The caveat is that inference-time scaling increases the inference costs, so whether to use a small model with substantial inference scaling or training a larger model and using it with less or no inference scaling is a math that has to be worked out based on how much use the model gets.

As an example, an o1 model, which uses heavy inference time scaling, is actually still slightly cheaper than a likely larger GPT-4.5 model that likely doesn’t use inference time scaling.

img

(It will be interesting to see how well GPT-4.5 will perform with o1- or o3-style inference-time scaling.)

Which technique?

However, inference-time compute scaling is not a silver bullet. While methods like Monte Carlo Tree Search, self-backtracking, and dynamic-depth scaling can substantially improve reasoning performance, the effectiveness also still depends on the task and difficulty. As one of the earlier papers showed, there’s no inference-time compute scaling technique that performs best across all tasks.

Additionally, many of these approaches trade off response latency for improved reasoning, and slow responses can be annoying to some users.
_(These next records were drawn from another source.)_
/-- The canonical form of a space of the given size: addresses strictly rising and below the size. Every listed entry
differs from what an unlisted location reads as, which is no fixed byte. -/
def Memory.wf (size : Nat) : Memory → Bool
  | [] => true
  | (a, _) :: rest => decide (a < size) && rest.all (fun c => decide (a < c.1)) && Memory.wf size rest

/-! ## The environment's side of a transaction -/

/-- The location `k` addresses further (30 R90 (i): plain addition). -/
def locPlus (l : Loc) (k : Nat) : Loc := { l with addr := l.addr + BitVec.ofNat 12 k }

/-- The bytes of a space. -/
def Env.mem (e : Env) : Space → Memory
  | .short => e.shortMem
  | .long => e.longMem

/-- Replace the bytes of a space. -/
def Env.setMem (e : Env) (sp : Space) (m : Memory) : Env :=
  match sp with
  | .short => { e with shortMem := m }
  | .long => { e with longMem := m }

/-- The byte the transceiver holds at a location, if it is known. -/
def Env.peek (e : Env) (l : Loc) : Option Byte := Memory.look (e.mem l.space) l.addr.toNat

/-- The transceiver now holds `v` at `l`; a location that does not exist holds nothing. -/
def Env.poke (e : Env) (l : Loc) (v : Byte) : Env :=
  if l.inRange then e.setMem l.space (Memory.store (e.mem l.space) l.addr.toNat v) else e

/-- Store consecutive bytes from a location on. -/
def Env.pokeAll (e : Env) (l : Loc) : List Byte → Env
  | [] => e
  | v :: vs => Env.pokeAll (e.poke l v) (locPlus l 1) vs

/-- The RX FIFO window (20 R62). -/
def inRxFifo (r : RegMap) (l : Loc) : Bool := l.inWindow r.rxfifo 130

/-- Law (1) of 20 R66: the location reads back the last byte written to it since the last reset. -/
def keepsByte (r : RegMap) (l : Loc) : Bool :=
  decide (l ∈ [r.panl, r.panh, r.sadrl, r.sadrh, r.rxmcr, r.txmcr, r.order]) || l.inWindow r.eadr0 8

/-- The laws of 20 R66 that fix what a location reads as: (1); (2), the bytes of the RX FIFO window that are the image of the
last received frame, while reception is disabled; (5), `A_TXSTAT` once it describes an attempt. Everything else is the
environment's choice, also a byte of the window past the image, and what the block wrote itself to the window or to
`A_TXSTAT` (93 U9; notes/assumptions/10.md). -/
def Env.fixed (r : RegMap) (e : Env) (l : Loc) : Bool :=
  keepsByte r l || (l.inWindow r.rxfifo e.imageLen && !e.rxEnabled) || (decide (l = r.txstat) && e.attemptReported)

/-- Take the first scripted answer for a location (20 R67: "the read returns the next byte of the vector's script"). -/
def takeScript (l : Loc) : List (Loc × Byte) → Option (Byte × List (Loc × Byte))
  | [] => none
  | (l', v) :: rest =>
    if l' = l then some (v, rest)
    else (takeScript l rest).map fun x => (x.1, (l', v) :: x.2)

/-- What the transceiver answers to a read: a scripted byte; at `A_INTSTAT` the pending causes (law (4)); the byte a law
fixes; else a byte it draws (20 R66 (a)). -/
def Env.answer (r : RegMap) (e : Env) (l : Loc) : Byte × Env :=
  match takeScript l e.scripts with
  | some (v, rest) => (v, { e with scripts := rest })
  | none =>
    if l = r.intstat then (e.pending, e)
    else
      match (if e.fixed r l then e.peek l else none) with
      | some v => (v, e)
      | none => (Config.freeByte e.draws, { e with draws := e.draws + 1 })

/-- The side effect of a read (20 R57): reading `A_INTSTAT` clears the pending causes and the line falls. -/
def Env.afterRead (r : RegMap) (e : Env) (l : Loc) : Env :=
  if l = r.intstat then { e with pending := 0, irqLine := false } else e

/-- A read of a location by the block. -/
def Env.read (r : RegMap) (e : Env) (l : Loc) : Byte × Env :=
  ((e.answer r l).1, (e.answer r l).2.afterRead r l)

/-- Law (3) of 20 R66: the line is high exactly while some enabled cause is pending. -/
def lineOf (pending enabled : Byte) : Bool := if pending = 0 then false else decide (pending &&& enabled ≠ 0)

/-- The line follows the causes: applied wherever a cause is raised or the enabled ones change. -/
def Env.driveLine (e : Env) : Env := { e with irqLine := lineOf e.pending e.enabled }

/-- The cause bits of `A_INTSTAT` that the block knows (30 R79): what `V_INTCON` enables, "exactly the normal-FIFO and RX
interrupt sources" (10 R32, 60 R199). -/
def knownCauses (r : RegMap) : Byte := BitVec.twoPow 8 r.bRxif.val ||| BitVec.twoPow 8 r.bTxif.val
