-- ==== Sys2Proof/Laws/RunAlone.lean ====
section
/-! SUPPORT. Laws/RunAlone.lean: what the shared operations of the interrupt context do when the environment does not move
meanwhile. `IrqRuns x s a t` says that `x` started in `s` ends with `a` in `t`, up to the interrupt control state. -/

namespace Sys2Proof.Machine

/-- Started in `s`, `x` ends with the value `a` in `t`, up to the interrupt control state. -/
def IrqRuns {α : Type} (x : Op α) (s : State) (a : α) (t : State) : Prop :=
  ∀ c, ∃ d, x (s.setIrqCtl c) = .ok a (t.setIrqCtl d)

/-- The environment makes no move during the run, and the bus does not stick. -/
abbrev Still (s : State) : Prop := s.env.runMoves = [] ∧ s.env.stuckAfter = none

theorem IrqRuns.bind {α β : Type} {x : Op α} {k : α → Op β} {s t u : State} {a : α} {b : β} (hx : IrqRuns x s a t)
    (hk : IrqRuns (k a) t b u) : IrqRuns (x >>= k) s b u := by
  intro c
  obtain ⟨d, hd⟩ := hx c
  obtain ⟨e, he⟩ := hk d
  exact ⟨e, by rw [op_bind_ok hd, he]⟩

theorem IrqRuns.pure {α : Type} (a : α) (s : State) : IrqRuns (pure a : Op α) s a s := fun c => ⟨c, rfl⟩

theorem IrqRuns.view {α : Type} {f : State → α} {s : State} (h : ∀ c, f (s.setIrqCtl c) = f s) :
    IrqRuns (Op.view f) s (f s) s := fun c => ⟨c, by rw [op_view, h]⟩

theorem IrqRuns.elem {α : Type} {x : Op α} {s t : State} {a : α} (hq : Still s) (h : IrqRuns x s a t) :
    IrqRuns (irqElem x) s a t := by
  intro c
  obtain ⟨d, hd⟩ := h c.tick
  refine ⟨d, ?_⟩
  have hb : runBoundary (s.setIrqCtl c) = .ok () (s.setIrqCtl c) := by
    unfold runBoundary
    rw [State.setIrqCtl_env, hq.1]
  unfold irqElem
  rw [op_bind_ok hb, op_bind_ok (op_update _ _)]
  exact hd

theorem IrqRuns.update {f : State → State} {s : State} (hq : Still s)
    (h : ∀ c, f (s.setIrqCtl c) = (f s).setIrqCtl c) : IrqRuns (irqElem (Op.update f)) s () (f s) :=
  IrqRuns.elem hq fun c => ⟨c, by rw [op_update, h]⟩

theorem IrqRuns.read {s : State} {l : Loc} (hq : Still s) (hl : l.inRange = true) :
    IrqRuns (irqRead l) s (s.env.read s.par.reg l).1 (s.afterBusRead .irq l) :=
  IrqRuns.elem hq fun c => ⟨c, busRead_run hl hq.2⟩

theorem IrqRuns.write {s : State} {l : Loc} (v : Byte) (hq : Still s) (hl : l.inRange = true) :
    IrqRuns (irqWrite l v) s () (s.afterBusWrite .irq l v) :=
  IrqRuns.elem hq fun c => ⟨c, busWrite_run hl hq.2⟩

theorem Still.read {s : State} (h : Still s) (c : Ctx) (l : Loc) : Still (s.afterBusRead c l) := by
  simp only [Still, afterBusRead_runMoves, afterBusRead_stuckAfter, h.1, h.2, Option.map_none, and_self]

theorem Still.write {s : State} (h : Still s) (c : Ctx) (l : Loc) (v : Byte) : Still (s.afterBusWrite c l v) := by
  simp only [Still, afterBusWrite_runMoves, afterBusWrite_stuckAfter, h.1, h.2, Option.map_none, and_self]

theorem Still.reads {s : State} (h : Still s) (c : Ctx) (ls : List Loc) : Still (s.reads c ls).2 := by
  induction ls generalizing s with
  | nil => exact h
  | cons l ls ih => exact ih (h.read c l)

/-- A FIFO read of `n` bytes from an offset is the reads of those locations, in ascending order. -/
theorem IrqRuns.readFifo {b : Loc} {m : Nat} (hb : b.windowInRange m = true) (off n : Nat) {s : State} (hq : Still s)
    (hn : off + n ≤ m) :
    IrqRuns (Machine.readFifo b off n) s (s.reads .irq (locsAt b off n)).1 (s.reads .irq (locsAt b off n)).2 := by
  induction n generalizing off s with
  | zero => exact IrqRuns.pure _ _
  | succ n ih =>
    exact IrqRuns.bind (IrqRuns.read hq (locPlus_inRange hb (by omega)))
      (IrqRuns.bind (ih (off + 1) (hq.read _ _) (by omega)) (IrqRuns.pure _ _))

end Sys2Proof.Machine
end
For instance, I usually switch from o1 to GPT4o if I have simple tasks due to the faster response time.

What’s next

Looking ahead, I think we will see many more papers this year centered around the two main branches of “reasoning via inference-time compute scaling” research:

  1. Research that is purely centered around developing the best possible model topping the benchmarks.

  2. Research that is concerned with balancing cost and performance trade-offs across different reasoning tasks.

Either way, what’s nice about inference-time compute scaling is that it can be applied to any type of existing LLM to make it better for specific tasks.

Thinking on Demand

An interesting trend on the industry side is what I refer to as “thinking on demand”. Following the release of DeepSeek R1, it feels like companies have been rushing to add reasoning capabilities to their offerings.

An interesting development here is that most LLM providers started to add the option for users to enable or disable thinking. An interesting development is that most LLM providers now allow users to enable or disable these “thinking” features. The mechanism is not publicly shared, but it’s likely the same model with dialed-back inference-time compute scaling.

For instance, Claude 3.7 Sonnet and Grok 3 now have a “thinking” that users can enable for their model, whereas OpenAI requires users to switch between models. For example, GPT4o/4.5 and o1/o3-mini if they want to use explicit reasoning models. However, the OpenAI CEO mentioned that GPT4.5 will likely be their last model, which doesn’t explicitly have a reasoning or “thinking” mode. On the open-source side, even IBM added an explicit “thinking” toggle to their Granite models.

Overall, the trend of adding reasoning capabilities whether via inference-time or train-time compute scaling is a major step forward for LLMs in 2025.

In time, I expect that reasoning will no longer be treated as an optional or special feature but will instead become the standard, much as instruction-finetuned or RLHF-tuned models are now the norm over raw pretrained models.

As mentioned earlier, this article solely focused on inference-time compute length due to its already long lengths, thanks to the very active reasoning research activity. In a future article, I plan to cover all the interesting train-time compute scaling for reasoning.